PDZD7-MYO7A complex identified in enriched stereocilia membranes

  1. Clive P Morgan
  2. Jocelyn F Krey
  3. M'hamed Grati
  4. Bo Zhao
  5. Shannon Fallen
  6. Abhiraami Kannan-Sundhari
  7. Xue Zhong Liu
  8. Dongseok Choi
  9. Ulrich Müller
  10. Peter G Barr-Gillespie  Is a corresponding author
  1. Oregon Health and Science University, United States
  2. University of Miami, United States
  3. The Scripps Research Institute, United States
  4. Kyung Hee University, Korea

Peer review process

This article was accepted for publication as part of eLife's original publishing model.

History

  1. Version of Record published
  2. Accepted Manuscript published
  3. Accepted
  4. Received

Decision letter

  1. Jeremy Nathans
    Reviewing Editor; Johns Hopkins University School of Medicine, United States

In the interests of transparency, eLife includes the editorial decision letter and accompanying author responses. A lightly edited version of the letter sent to the authors after peer review is shown, indicating the most substantive concerns; minor comments are not usually included.

Thank you for submitting your manuscript " PDZD7-MYO7A complex identified in enriched stereocilia membranes" to eLife. The manuscript has been reviewed by three expert reviewers, and their assessments together with my own, forms the basis of this letter. I am also including the three reviews in their original form at the end of this letter, as there are many specific and useful suggestions in them that will not be repeated in the summary here. The following individuals involved in review of your submission have agreed to reveal their identity: William Brownell (Reviewer #2); Anthony J Ricci (Reviewer #3).

All of the reviewers were impressed with the technical prowess of your experiments. Inner ear proteomics is not for the faint of heart.

Reviewer #1

Barr-Gillespie and colleagues have pioneered a proteomics approach to understand the molecular composition of the hair-cell stereocilia. Until now, this has revealed the total proteome but not discrete molecular complexes. Here, they use a purification protocol to cross-link proteins, pull down membranes with an antibody to an abundant membrane protein, and then specifically isolate proteins associated with MYO7A using a secondary immunoprecipitation. The paper illustrates the power of the method, but also how very difficult it is to do biochemistry at this scale. Even if few will have the courage to follow this path, the paper is an important contribution both to the technology and to the specific molecular understanding of stereocilia. As submitted, the paper is very complete with only few areas for polishing.

Results section, subsection “Immunoaffinity purification of MYO7A complexes from chick stereocilia” and Discussion: Although the DTSSP step will crosslink some proteins that are only mildly associated, it seems surprising that the 138-1 runs pull down so many proteins (MYO3B, MYO1H, MYO6, ESPN, LMO7, FSCN2, GRXCR1, GIPC3) and it seems unlikely that all are part of MYO7A complexes. The Discussion could be expanded to dwell a bit more on how to distinguish real from spurious associations.

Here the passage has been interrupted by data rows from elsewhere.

-- ==== Sys2Proof/Laws/State.lean ====
section
/-! SUPPORT. What the updates of State leave alone, one lemma for each update and field or reader; and what an update of a
Store-held part reads as. -/

namespace Sys2Proof.Machine


/-! ### setReg -/

@[simp] theorem Fab.setReg_mem (f : Fab) (a : Nat) (v : Word) : (f.setReg a v).mem = f.mem := rfl
@[simp] theorem Fab.setReg_err (f : Fab) (a : Nat) (v : Word) : (f.setReg a v).err = f.err := rfl
@[simp] theorem Fab.setReg_key (f : Fab) (a : Nat) (v : Word) : (f.setReg a v).key = f.key := rfl
@[simp] theorem Fab.setReg_keys (f : Fab) (a : Nat) (v : Word) : (f.setReg a v).keys = f.keys := rfl
@[simp] theorem Fab.setReg_pairs (f : Fab) (a : Nat) (v : Word) : (f.setReg a v).pairs = f.pairs := rfl
@[simp] theorem Fab.setReg_repair (f : Fab) (a : Nat) (v : Word) : (f.setReg a v).repair = f.repair := rfl
@[simp] theorem Fab.setReg_breq (f : Fab) (a : Nat) (v : Word) : (f.setReg a v).breq = f.breq := rfl
@[simp] theorem Fab.setReg_lost (f : Fab) (a : Nat) (v : Word) : (f.setReg a v).lost = f.lost := rfl
@[simp] theorem Fab.setReg_eng (f : Fab) (a : Nat) (v : Word) : (f.setReg a v).eng = f.eng := rfl
@[simp] theorem Fab.setReg_sh (f : Fab) (a : Nat) (v : Word) : (f.setReg a v).sh = f.sh := rfl
@[simp] theorem Fab.setReg_stq (f : Fab) (a : Nat) (v : Word) : (f.setReg a v).stq = f.stq := rfl
@[simp] theorem Fab.setReg_puts (f : Fab) (a : Nat) (v : Word) : (f.setReg a v).puts = f.puts := rfl
@[simp] theorem Fab.setReg_past (f : Fab) (a : Nat) (v : Word) : (f.setReg a v).past = f.past := rfl
@[simp] theorem Fab.setReg_pbT (f : Fab) (a : Nat) (v : Word) : (f.setReg a v).pbT = f.pbT := rfl
@[simp] theorem Fab.setReg_confT (f : Fab) (a : Nat) (v : Word) : (f.setReg a v).confT = f.confT := rfl
@[simp] theorem Fab.setReg_tBad (f : Fab) (a : Nat) (v : Word) : (f.setReg a v).tBad = f.tBad := rfl
@[simp] theorem Fab.setReg_injWait (f : Fab) (a : Nat) (v : Word) : (f.setReg a v).injWait = f.injWait := rfl
@[simp] theorem Fab.setReg_link (f : Fab) (a : Nat) (v : Word) : (f.setReg a v).link = f.link := rfl
@[simp] theorem Fab.setReg_farSt (f : Fab) (a : Nat) (v : Word) : (f.setReg a v).farSt = f.farSt := rfl
@[simp] theorem Fab.setReg_dma (f : Fab) (a : Nat) (v : Word) : (f.setReg a v).dma = f.dma := rfl
@[simp] theorem Fab.setReg_dmaR (f : Fab) (a : Nat) (v : Word) : (f.setReg a v).dmaR = f.dmaR := rfl
@[simp] theorem Fab.setReg_dmaW (f : Fab) (a : Nat) (v : Word) : (f.setReg a v).dmaW = f.dmaW := rfl
@[simp] theorem Fab.setReg_inbox (f : Fab) (a : Nat) (v : Word) : (f.setReg a v).inbox = f.inbox := rfl
@[simp] theorem Fab.setReg_latched (f : Fab) (a : Nat) (v : Word) : (f.setReg a v).latched = f.latched := rfl
@[simp] theorem Fab.setReg_pres (f : Fab) (a : Nat) (v : Word) : (f.setReg a v).pres = f.pres := rfl
@[simp] theorem Fab.setReg_istk (f : Fab) (a : Nat) (v : Word) : (f.setReg a v).istk = f.istk := rfl
@[simp] theorem Fab.setReg_itim (f : Fab) (a : Nat) (v : Word) : (f.setReg a v).itim = f.itim := rfl
@[simp] theorem Fab.setReg_dhalt (f : Fab) (a : Nat) (v : Word) : (f.setReg a v).dhalt = f.dhalt := rfl
@[simp] theorem Fab.setReg_msixTab (f : Fab) (a : Nat) (v : Word) : (f.setReg a v).msixTab = f.msixTab := rfl
@[simp] theorem Fab.setReg_msixPend (f : Fab) (a : Nat) (v : Word) : (f.setReg a v).msixPend = f.msixPend := rfl
@[simp] theorem Fab.setReg_pcfg (f : Fab) (a : Nat) (v : Word) : (f.setReg a v).pcfg = f.pcfg := rfl
@[simp] theorem Fab.setReg_pwr (f : Fab) (a : Nat) (v : Word) : (f.setReg a v).pwr = f.pwr := rfl
@[simp] theorem Fab.setReg_mgmt (f : Fab) (a : Nat) (v : Word) : (f.setReg a v).mgmt = f.mgmt := rfl
@[simp] theorem Fab.setReg_mbx (f : Fab) (a : Nat) (v : Word) : (f.setReg a v).mbx = f.mbx := rfl
@[simp] theorem Fab.setReg_dam (f : Fab) (a : Nat) (v : Word) : (f.setReg a v).dam = f.dam := rfl
@[simp] theorem Fab.setReg_umx (f : Fab) (a : Nat) (v : Word) : (f.setReg a v).umx = f.umx := rfl
@[simp] theorem Fab.setReg_dxw (f : Fab) (a : Nat) (v : Word) : (f.setReg a v).dxw = f.dxw := rfl
@[simp] theorem Fab.setReg_tap (f : Fab) (a : Nat) (v : Word) : (f.setReg a v).tap = f.tap := rfl
@[simp] theorem Fab.setReg_dimms (f : Fab) (a : Nat) (v : Word) : (f.setReg a v).dimms = f.dimms := rfl
@[simp] theorem Fab.setReg_ref2x (f : Fab) (a : Nat) (v : Word) : (f.setReg a v).ref2x = f.ref2x := rfl
@[simp] theorem Fab.setReg_once (f : Fab) (a : Nat) (v : Word) : (f.setReg a v).once = f.once := rfl
@[simp] theorem Fab.setReg_clk (f : Fab) (a : Nat) (v : Word) : (f.setReg a v).clk = f.clk := rfl
@[simp] theorem Fab.setReg_tbOff (f : Fab) (a : Nat) (v : Word) : (f.setReg a v).tbOff = f.tbOff := rfl
@[simp] theorem Fab.setReg_out (f : Fab) (a : Nat) (v : Word) : (f.setReg a v).out = f.out := rfl
@[simp] theorem Fab.setReg_fresh (f : Fab) (a : Nat) (v : Word) : (f.setReg a v).fresh = f.fresh := rfl
@[simp] theorem Fab.setReg_engine (f : Fab) (a : Nat) (v : Word) (i : Nat) : (f.setReg a v).engine i = f.engine i := rfl
@[simp] theorem Fab.setReg_share (f : Fab) (a : Nat) (v : Word) (i : Nat) : (f.setReg a v).share i = f.share i := rfl
@[simp] theorem Fab.setReg_port (f : Fab) (a : Nat) (v : Word) (i : Nat) : (f.setReg a v).port i = f.port i := rfl
@[simp] theorem Fab.setReg_ch (f : Fab) (a : Nat) (v : Word) (i : Nat) : (f.setReg a v).ch i = f.ch i := rfl

/-! ### set -/

@[simp] theorem Fab.set_mem (f : Fab) (x : Fld) (v : Nat) : (f.set x v).mem = f.mem := rfl
@[simp] theorem Fab.set_err (f : Fab) (x : Fld) (v : Nat) : (f.set x v).err = f.err := rfl
@[simp] theorem Fab.set_key (f : Fab) (x : Fld) (v : Nat) : (f.set x v).key = f.key := rfl
@[simp] theorem Fab.set_keys (f : Fab) (x : Fld) (v : Nat) : (f.set x v).keys = f.keys := rfl
@[simp] theorem Fab.set_pairs (f : Fab) (x : Fld) (v : Nat) : (f.set x v).pairs = f.pairs := rfl
@[simp] theorem Fab.set_repair (f : Fab) (x : Fld) (v : Nat) : (f.set x v).repair = f.repair := rfl
@[simp] theorem Fab.set_breq (f : Fab) (x : Fld) (v : Nat) : (f.set x v).breq = f.breq := rfl
@[simp] theorem Fab.set_lost (f : Fab) (x : Fld) (v : Nat) : (f.set x v).lost = f.lost := rfl
@[simp] theorem Fab.set_eng (f : Fab) (x : Fld) (v : Nat) : (f.set x v).eng = f.eng := rfl
@[simp] theorem Fab.set_sh (f : Fab) (x : Fld) (v : Nat) : (f.set x v).sh = f.sh := rfl
@[simp] theorem Fab.set_stq (f : Fab) (x : Fld) (v : Nat) : (f.set x v).stq = f.stq := rfl
@[simp] theorem Fab.set_puts (f : Fab) (x : Fld) (v : Nat) : (f.set x v).puts = f.puts := rfl
@[simp] theorem Fab.set_past (f : Fab) (x : Fld) (v : Nat) : (f.set x v).past = f.past := rfl
@[simp] theorem Fab.set_pbT (f : Fab) (x : Fld) (v : Nat) : (f.set x v).pbT = f.pbT := rfl
@[simp] theorem Fab.set_confT (f : Fab) (x : Fld) (v : Nat) : (f.set x v).confT = f.confT := rfl
@[simp] theorem Fab.set_tBad (f : Fab) (x : Fld) (v : Nat) : (f.set x v).tBad = f.tBad := rfl
@[simp] theorem Fab.set_injWait (f : Fab) (x : Fld) (v : Nat) : (f.set x v).injWait = f.injWait := rfl
@[simp] theorem Fab.set_link (f : Fab) (x : Fld) (v : Nat) : (f.set x v).link = f.link := rfl
@[simp] theorem Fab.set_farSt (f : Fab) (x : Fld) (v : Nat) : (f.set x v).farSt = f.farSt := rfl
@[simp] theorem Fab.set_dma (f : Fab) (x : Fld) (v : Nat) : (f.set x v).dma = f.dma := rfl
@[simp] theorem Fab.set_dmaR (f : Fab) (x : Fld) (v : Nat) : (f.set x v).dmaR = f.dmaR := rfl
@[simp] theorem Fab.set_dmaW (f : Fab) (x : Fld) (v : Nat) : (f.set x v).dmaW = f.dmaW := rfl
@[simp] theorem Fab.set_inbox (f : Fab) (x : Fld) (v : Nat) : (f.set x v).inbox = f.inbox := rfl
@[simp] theorem Fab.set_latched (f : Fab) (x : Fld) (v : Nat) : (f.set x v).latched = f.latched := rfl
@[simp] theorem Fab.set_pres (f : Fab) (x : Fld) (v : Nat) : (f.set x v).pres = f.pres := rfl
@[simp] theorem Fab.set_istk (f : Fab) (x : Fld) (v : Nat) : (f.set x v).istk = f.istk := rfl
@[simp] theorem Fab.set_itim (f : Fab) (x : Fld) (v : Nat) : (f.set x v).itim = f.itim := rfl
@[simp] theorem Fab.set_dhalt (f : Fab) (x : Fld) (v : Nat) : (f.set x v).dhalt = f.dhalt := rfl
@[simp] theorem Fab.set_msixTab (f : Fab) (x : Fld) (v : Nat) : (f.set x v).msixTab = f.msixTab := rfl
@[simp] theorem Fab.set_msixPend (f : Fab) (x : Fld) (v : Nat) : (f.set x v).msixPend = f.msixPend := rfl
@[simp] theorem Fab.set_pcfg (f : Fab) (x : Fld) (v : Nat) : (f.set x v).pcfg = f.pcfg := rfl
@[simp] theorem Fab.set_pwr (f : Fab) (x : Fld) (v : Nat) : (f.set x v).pwr = f.pwr := rfl
@[simp] theorem Fab.set_mgmt (f : Fab) (x : Fld) (v : Nat) : (f.set x v).mgmt = f.mgmt := rfl
@[simp] theorem Fab.set_mbx (f : Fab) (x : Fld) (v : Nat) : (f.set x v).mbx = f.mbx := rfl
@[simp] theorem Fab.set_dam (f : Fab) (x : Fld) (v : Nat) : (f.set x v).dam = f.dam := rfl
@[simp] theorem Fab.set_umx (f : Fab) (x : Fld) (v : Nat) : (f.set x v).umx = f.umx := rfl
@[simp] theorem Fab.set_dxw (f : Fab) (x : Fld) (v : Nat) : (f.set x v).dxw = f.dxw := rfl
@[simp] theorem Fab.set_tap (f : Fab) (x : Fld) (v : Nat) : (f.set x v).tap = f.tap := rfl
@[simp] theorem Fab.set_dimms (f : Fab) (x : Fld) (v : Nat) : (f.set x v).dimms = f.dimms := rfl
@[simp] theorem Fab.set_ref2x (f : Fab) (x : Fld) (v : Nat) : (f.set x v).ref2x = f.ref2x := rfl
@[simp] theorem Fab.set_once (f : Fab) (x : Fld) (v : Nat) : (f.set x v).once = f.once := rfl
@[simp] theorem Fab.set_clk (f : Fab) (x : Fld) (v : Nat) : (f.set x v).clk = f.clk := rfl
@[simp] theorem Fab.set_tbOff (f : Fab) (x : Fld) (v : Nat) : (f.set x v).tbOff = f.tbOff := rfl
@[simp] theorem Fab.set_out (f : Fab) (x : Fld) (v : Nat) : (f.set x v).out = f.out := rfl
@[simp] theorem Fab.set_fresh (f : Fab) (x : Fld) (v : Nat) : (f.set x v).fresh = f.fresh := rfl
@[simp] theorem Fab.set_engine (f : Fab) (x : Fld) (v : Nat) (i : Nat) : (f.set x v).engine i = f.engine i := rfl
@[simp] theorem Fab.set_share (f : Fab) (x : Fld) (v : Nat) (i : Nat) : (f.set x v).share i = f.share i := rfl
@[simp] theorem Fab.set_port (f : Fab) (x : Fld) (v : Nat) (i : Nat) : (f.set x v).port i = f.port i := rfl
@[simp] theorem Fab.set_ch (f : Fab) (x : Fld) (v : Nat) (i : Nat) : (f.set x v).ch i = f.ch i := rfl

/-! ### stick -/

@[simp] theorem Fab.stick_mem (f : Fab) (x : Fld) (n : Nat) : (f.stick x n).mem = f.mem := rfl
@[simp] theorem Fab.stick_err (f : Fab) (x : Fld) (n : Nat) : (f.stick x n).err = f.err := rfl
@[simp] theorem Fab.stick_key (f : Fab) (x : Fld) (n : Nat) : (f.stick x n).key = f.key := rfl
@[simp] theorem Fab.stick_keys (f : Fab) (x : Fld) (n : Nat) : (f.stick x n).keys = f.keys := rfl
@[simp] theorem Fab.stick_pairs (f : Fab) (x : Fld) (n : Nat) : (f.stick x n).pairs = f.pairs := rfl
@[simp] theorem Fab.stick_repair (f : Fab) (x : Fld) (n : Nat) : (f.stick x n).repair = f.repair := rfl
@[simp] theorem Fab.stick_breq (f : Fab) (x : Fld) (n : Nat) : (f.stick x n).breq = f.breq := rfl
@[simp] theorem Fab.stick_lost (f : Fab) (x : Fld) (n : Nat) : (f.stick x n).lost = f.lost := rfl
@[simp] theorem Fab.stick_eng (f : Fab) (x : Fld) (n : Nat) : (f.stick x n).eng = f.eng := rfl
@[simp] theorem Fab.stick_sh (f : Fab) (x : Fld) (n : Nat) : (f.stick x n).sh = f.sh := rfl
@[simp] theorem Fab.stick_stq (f : Fab) (x : Fld) (n : Nat) : (f.stick x n).stq = f.stq := rfl
@[simp] theorem Fab.stick_puts (f : Fab) (x : Fld) (n : Nat) : (f.stick x n).puts = f.puts := rfl
@[simp] theorem Fab.stick_past (f : Fab) (x : Fld) (n : Nat) : (f.stick x n).past = f.past := rfl
@[simp] theorem Fab.stick_pbT (f : Fab) (x : Fld) (n : Nat) : (f.stick x n).pbT = f.pbT := rfl
@[simp] theorem Fab.stick_confT (f : Fab) (x : Fld) (n : Nat) : (f.stick x n).confT = f.confT := rfl
@[simp] theorem Fab.stick_tBad (f : Fab) (x : Fld) (n : Nat) : (f.stick x n).tBad = f.tBad := rfl
@[simp] theorem Fab.stick_injWait (f : Fab) (x : Fld) (n : Nat) : (f.stick x n).injWait = f.injWait := rfl
@[simp] theorem Fab.stick_link (f : Fab) (x : Fld) (n : Nat) : (f.stick x n).link = f.link := rfl
@[simp] theorem Fab.stick_farSt (f : Fab) (x : Fld) (n : Nat) : (f.stick x n).farSt = f.farSt := rfl
@[simp] theorem Fab.stick_dma (f : Fab) (x : Fld) (n : Nat) : (f.stick x n).dma = f.dma := rfl
@[simp] theorem Fab.stick_dmaR (f : Fab) (x : Fld) (n : Nat) : (f.stick x n).dmaR = f.dmaR := rfl
@[simp] theorem Fab.stick_dmaW (f : Fab) (x : Fld) (n : Nat) : (f.stick x n).dmaW = f.dmaW := rfl
@[simp] theorem Fab.stick_inbox (f : Fab) (x : Fld) (n : Nat) : (f.stick x n).inbox = f.inbox := rfl
@[simp] theorem Fab.stick_latched (f : Fab) (x : Fld) (n : Nat) : (f.stick x n).latched = f.latched := rfl
@[simp] theorem Fab.stick_pres (f : Fab) (x : Fld) (n : Nat) : (f.stick x n).pres = f.pres := rfl
@[simp] theorem Fab.stick_istk (f : Fab) (x : Fld) (n : Nat) : (f.stick x n).istk = f.istk := rfl
@[simp] theorem Fab.stick_itim (f : Fab) (x : Fld) (n : Nat) : (f.stick x n).itim = f.itim := rfl
@[simp] theorem Fab.stick_dhalt (f : Fab) (x : Fld) (n : Nat) : (f.stick x n).dhalt = f.dhalt := rfl
@[simp] theorem Fab.stick_msixTab (f : Fab) (x : Fld) (n : Nat) : (f.stick x n).msixTab = f.msixTab := rfl
@[simp] theorem Fab.stick_msixPend (f : Fab) (x : Fld) (n : Nat) : (f.stick x n).msixPend = f.msixPend := rfl
@[simp] theorem Fab.stick_pcfg (f : Fab) (x : Fld) (n : Nat) : (f.stick x n).pcfg = f.pcfg := rfl
@[simp] theorem Fab.stick_pwr (f : Fab) (x : Fld) (n : Nat) : (f.stick x n).pwr = f.pwr := rfl
@[simp] theorem Fab.stick_mgmt (f : Fab) (x : Fld) (n : Nat) : (f.stick x n).mgmt = f.mgmt := rfl
@[simp] theorem Fab.stick_mbx (f : Fab) (x : Fld) (n : Nat) : (f.stick x n).mbx = f.mbx := rfl
@[simp] theorem Fab.stick_dam (f : Fab) (x : Fld) (n : Nat) : (f.stick x n).dam = f.dam := rfl
@[simp] theorem Fab.stick_umx (f : Fab) (x : Fld) (n : Nat) : (f.stick x n).umx = f.umx := rfl
@[simp] theorem Fab.stick_dxw (f : Fab) (x : Fld) (n : Nat) : (f.stick x n).dxw = f.dxw := rfl
@[simp] theorem Fab.stick_tap (f : Fab) (x : Fld) (n : Nat) : (f.stick x n).tap = f.tap := rfl
@[simp] theorem Fab.stick_dimms (f : Fab) (x : Fld) (n : Nat) : (f.stick x n).dimms = f.dimms := rfl
@[simp] theorem Fab.stick_ref2x (f : Fab) (x : Fld) (n : Nat) : (f.stick x n).ref2x = f.ref2x := rfl
@[simp] theorem Fab.stick_once (f : Fab) (x : Fld) (n : Nat) : (f.stick x n).once = f.once := rfl
@[simp] theorem Fab.stick_clk (f : Fab) (x : Fld) (n : Nat) : (f.stick x n).clk = f.clk := rfl
@[simp] theorem Fab.stick_tbOff (f : Fab) (x : Fld) (n : Nat) : (f.stick x n).tbOff = f.tbOff := rfl
@[simp] theorem Fab.stick_out (f : Fab) (x : Fld) (n : Nat) : (f.stick x n).out = f.out := rfl
@[simp] theorem Fab.stick_fresh (f : Fab) (x : Fld) (n : Nat) : (f.stick x n).fresh = f.fresh := rfl
@[simp] theorem Fab.stick_engine (f : Fab) (x : Fld) (n : Nat) (i : Nat) : (f.stick x n).engine i = f.engine i := rfl
@[simp] theorem Fab.stick_share (f : Fab) (x : Fld) (n : Nat) (i : Nat) : (f.stick x n).share i = f.share i := rfl
@[simp] theorem Fab.stick_port (f : Fab) (x : Fld) (n : Nat) (i : Nat) : (f.stick x n).port i = f.port i := rfl
@[simp] theorem Fab.stick_ch (f : Fab) (x : Fld) (n : Nat) (i : Nat) : (f.stick x n).ch i = f.ch i := rfl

Discussion section, subsection “Other molecules co-precipitated with MYO7A”: MYO7A would put ankle links under tension only if just one end moved. But the other end is presumably also associated with MYO7A.

Reviewer #2

The rationale for the study is that MYO7A may target the ankle link region of the stereocilia bundle because of interactions with specific proteins. The number of molecules involved in these interactions is very small and the interacting proteins would not be seen with traditional screens. The premise is that a high throughput screen of 1000s of stereociliar bundles may yield sufficient material for mass spectroscopic determination of candidate interacting proteins. The bulk of the manuscript is a presentation of the protocol used to accomplish the identification of PDZD7 as a potential interaction protein. The identification is verified using immunohistochemical labeling in culture cells and hair cells. The manuscript is essentially a methods paper with extraordinary expository power. The writing is spellbinding and held my interest throughout even though I do not totally understand the reason for each branch of the flow diagram describing the experimental design.

The rationale is somewhat slippery. Even though MYO7A is a deafness gene known to be essential for mechanotransduction, its function in the ankle links region is far from understood. A few sentences speculating on the role of MYO7A and specifically its interaction with PDZD7 would be appropriate and raise the general interest of the paper.

The following paper has recently been published. It may provide additional support in the background material on PDZD7.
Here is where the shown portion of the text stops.